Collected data
/-! ### Reading back (R101, R115, R503) -/

/-- A running operation of a command whose blocks are written and whose read-back has not come. -/
def State.awaitsReadback (s : State) (cmd : Nat) : Option Nat :=
  (s.slotOf cmd).filter fun k => s.writeIdle k && (s.opx k).begun

/-- SLOT_WRITE_READBACK_DONE: the read-back of a slot's copy, of a factory table, or of a firmware copy. -/
def slotWriteReadbackDone (same : Bool) (s : State) : State :=
  match s.slotWriter with
  | some l => s.slotReadback l same
  | none =>
    match s.awaitsReadback 0x0401, s.awaitsReadback 0x0E01 with
    | some k, _ => s.bindReadback k same
    | none, some k => s.fwReadback k same
    | none, none => s

/-! ### Scrubbing (R499, R500) -/

/-- The logical block that a physical one serves. -/
def State.logicalOf (s : State) (p : Nat) : Nat := ((s.nv.map.find? (·.2 == p)).map (·.1)).getD p

/-- Dirty blocks in ascending physical order. -/
def State.dirtyBlocks (s : State) : List Nat := s.nv.dirty.foldr insertNat []

/-- Groups of at most 118. -/
def groups118 : (fuel : Nat) → List Nat → List (List Nat)
  | 0, _ => []
  | n + 1, l => if l = [] then [] else l.take 118 :: groups118 n (l.drop 118)

/-- CLEAN records; the last carries the operation's commit. -/
def State.cleanRecs (s : State) (slot : Nat) : List (List Nat) → State
  | [] => s
  | g :: rest =>
    let p := leBytes 2 g.length ++ [0, 0] ++ g.flatMap (leBytes 4)
    (s.journal 0x04 p (if rest = [] then some slot else none)).cleanRecs slot rest

/-- The next dirty block is erased; after the last the CLEAN records are the commit step, and with none the operation ends. -/
def State.scrubNext (s : State) (slot : Nat) : State :=
  let x := s.opx slot
  match x.todo with
  | p :: rest =>
    let s := s.opMod slot fun x => { x with todo := rest }
    let b := s.logicalOf p
    s.eraseStart { phys := p, logical := some b, region := regionOf b, slot := some slot }
  | [] =>
    if x.aux = [] then s.opEnd slot 3
    else (s.cleanRecs slot (groups118 x.aux.length x.aux)).opMod slot fun x => { x with commit := true }

/-- STORE_SCRUB accepted (R500). -/
def scrubBegin (sess slot : Nat) (s : State) : State :=
  let d := s.dirtyBlocks
  let s := s.opAccept sess slot 0x0E02 2 (3 * msec * d.length + 10 * msec)
  let s := { s with sys.back := s.sys.mode }.setMode .service
  ((s.results slot 0 [0, 0]).opMod slot fun x => { x with todo := d, aux := d }).scrubNext slot

def storeScrubStart (sess slot : Nat) (s : State) : State × WRes := s.opStart slot 0x0E02 (fun _ => none) (scrubBegin sess slot)
def storeScrub (sess slot : Nat) (s : State) : State :=
  if slot < 8 then State.hostWrite (opAddr slot) (storeScrubStart sess slot) s else s

/-! ### Erases (R492, R497) -/

/-- A slot's operation still works. -/
def State.opWorks (s : State) (slot : Nat) : Bool := s.slotLive slot && (s.opx slot).outcome.isNone

/-- No spare block is left for an operation's write: it ends FAILED with its chapter's store-write reason (R492). R99 and R114
name none, and word 0 is open there; an erase after its commit step stands. -/
def State.storeFail (s : State) (slot : Nat) : State :=
  let s := s.writeDrop slot
  match s.get (OP_CMD.CMD slot) with
  | 0x0203 => (((s.loadDrop slot).imgResult slot (Config.freeValue 10 s.free) 0 0x3F 0).opEnd slot 4).nextFree
  | 0x0204 => (s.imgResult slot 0 0 0x3F 0).opEnd slot 3
  | 0x0401 => ((s.bindResult slot (Config.freeValue 10 s.free) ((s.boundAt (s.opArg slot 0)).getD 0)).opEnd slot 4).nextFree
  | 0x0E01 => (s.result slot 0 6).opEnd slot 4
  | 0x0E02 => s.opEnd slot 4
  | _ => (s.charAbort slot).opFail slot 6

/-- An erase has ended well, or its block is replaced and erased: what it was for goes on. -/
def State.eraseNext (s : State) (j : EraseJ) : State :=
  match j.slot with
  | none => if j.region = 5 ∧ j.logical.isSome then { s with nv.jfree := s.nv.jfree + 1 } else s
  | some k =>
    if !s.opWorks k then s
    else
      match s.get (OP_CMD.CMD k) with
      | 0x0E02 => s.scrubNext k
      | 0x0204 =>
        let s := s.writeNext k
        if s.writeIdle k then (s.imgResult k 0 0 0x3F 0).opEnd k 3 else s
      | _ => s.writeNext k
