-- ==== Sys2Proof/Machine/Mgmt.lean ====
section
/-!
DEFINITION. The management port's address (R464), and the life of a session (R474, R475).
-/
namespace Sys2Proof.Machine

/-! ### Sessions -/

/-- ENG_SESSIONS follows the sessions held. -/
def State.sessShow (s : State) : State :=
  (s.set ENG_SESSIONS.COUNT s.tmp.sessions.length).setb ENG_SESSIONS.CUST (s.tmp.sessions.any (·.role == 2))

/-- A session closes; its pending token goes with it (R475). -/
def State.sessClose (s : State) (no : Nat) : State :=
  { s with tmp.sessions := s.tmp.sessions.filter (·.no != no) }.sessShow

/-- Every session closes. -/
def State.sessCloseAll (s : State) : State := { s with tmp.sessions := [] }.sessShow

/-- SESSION_TIMEOUT (R475). -/
def sessionTimeout (no : Nat) (s : State) : State :=
  match s.tmp.sessions.find? (·.no == no) with
  | some e => if e.last + sec * s.get ENG_SESSION_TIMEOUT.S ≤ s.now then s.sessClose no else s
  | none => s

/-! ### The address in use (R464) -/

/-- The stored setting of an ENG_MGMT register that this start-up took. -/
def State.bootCfg (s : State) (addr : Nat) : Nat := ((s.tmp.bootCfg.find? (·.1 == addr)).map (·.2)).getD 0

/-- The address in use; a change closes every session. -/
def State.mgmtAddr (s : State) (ip src : Nat) : State :=
  let s := if ip = s.get ENG_MGMT_ACTIVE_IP.ADDR then s else s.sessCloseAll
  (s.set ENG_MGMT_ACTIVE_IP.ADDR ip).set ENG_MGMT_STATE.SRC src

/-- The stored address. -/
def State.mgmtStatic (s : State) : State := s.mgmtAddr (s.bootCfg 0x44) 1

/-- The DHCP client runs. -/
def State.dhcpOn (s : State) : Bool := s.bootCfg 0x40 == 1

/-- The address settings of a start-up take effect. -/
def State.mgmtBoot (s : State) : State :=
  let s := { s with tmp.bootCfg := [(0x40, s.get ENG_MGMT_CTRL.DHCP_EN), (0x44, s.get ENG_MGMT_IP.ADDR), (0x48, s.get ENG_MGMT_PREFIX.LEN),
                                    (0x4C, s.get ENG_MGMT_GW.ADDR)] }
  if s.dhcpOn then s else s.mgmtStatic

/-- A message of the DHCP client leaves. -/
def State.dhcpAsk (s : State) (ip : Nat) : State := { s.emit (.mgmt "DHCP" ip) with tmp.asked := some s.now }

/-- MANAGEMENT_LINK_UP: the 30 s of R464 begin. -/
def managementLinkUp (s : State) : State :=
  let s := { s.set ENG_MGMT_STATE.LINK 1 with tmp.linkAt := some s.now }
  if s.dhcpOn then s.dhcpAsk 0 else s

/-- MANAGEMENT_LINK_DOWN; the address in use stays. -/
def managementLinkDown (s : State) : State := { s.set ENG_MGMT_STATE.LINK 0 with tmp.linkAt := none }

/-- DHCP_REPLY: a lease given or renewed. -/
def dhcpReply (ip seconds : Nat) (s : State) : State :=
  if s.dhcpOn then { s with tmp.lease := some (ip, seconds, s.now), tmp.asked := none }.mgmtAddr ip 2 else s

/-- DHCP_TIMER: a renewal at half the lease time, a lease run out, the fallback 30 s after the link came up, or a retry, 60 s after
the message before it. -/
def dhcpTimer (s : State) : State :=
  if !s.dhcpOn then s
  else
    let again := s.tmp.asked.all fun t => decide (t + 60 * sec ≤ s.now)
    let held : Option Nat := match s.tmp.lease with
      | some (ip, n, at_) => if at_ + n * sec ≤ s.now then none else some ip
      | none => none
    match held with
    | some ip =>
      match s.tmp.lease with
      | some (_, n, at_) => if 2 * at_ + n * sec ≤ 2 * s.now ∧ again then s.dhcpAsk ip else s
      | none => s
    | none =>
      let s := { s with tmp.lease := none }
      if s.tmp.linkAt.any fun t => decide (t + 30 * sec ≤ s.now) then (if again then s.mgmtStatic.dhcpAsk 0 else s.mgmtStatic) else s

def execManagementLinkUp (t : Nat) (s : State) : Host.Outcome State Fault Refusal := .next (managementLinkUp (s.at t))
def execManagementLinkDown (t : Nat) (s : State) : Host.Outcome State Fault Refusal := .next (managementLinkDown (s.at t))
def execDhcpReply (t ip seconds : Nat) (s : State) : Host.Outcome State Fault Refusal := .next (dhcpReply ip seconds (s.at t))
def execDhcpTimer (t : Nat) (s : State) : Host.Outcome State Fault Refusal := .next (dhcpTimer (s.at t))
def execSessionTimeout (t sess : Nat) (s : State) : Host.Outcome State Fault Refusal := .next (sessionTimeout sess (s.at t))

end Sys2Proof.Machine
end

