-- ==== Sys2Proof/Machine/Dispatch.lean ====
section
/-!
DEFINITION. One arm per command: a direct call of its meaning.
-/
namespace Sys2Proof.Machine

- Assignment: Could you filter the entries above for lines holding the string "bootCfg" and copy them?

- Task answer:
def State.bootCfg (s : State) (addr : Nat) : Nat := ((s.tmp.bootCfg.find? (·.1 == addr)).map (·.2)).getD 0
def State.mgmtStatic (s : State) : State := s.mgmtAddr (s.bootCfg 0x44) 1
def State.dhcpOn (s : State) : Bool := s.bootCfg 0x40 == 1
  let s := { s with tmp.bootCfg := [(0x40, s.get ENG_MGMT_CTRL.DHCP_EN), (0x44, s.get ENG_MGMT_IP.ADDR), (0x48, s.get ENG_MGMT_PREFIX.LEN),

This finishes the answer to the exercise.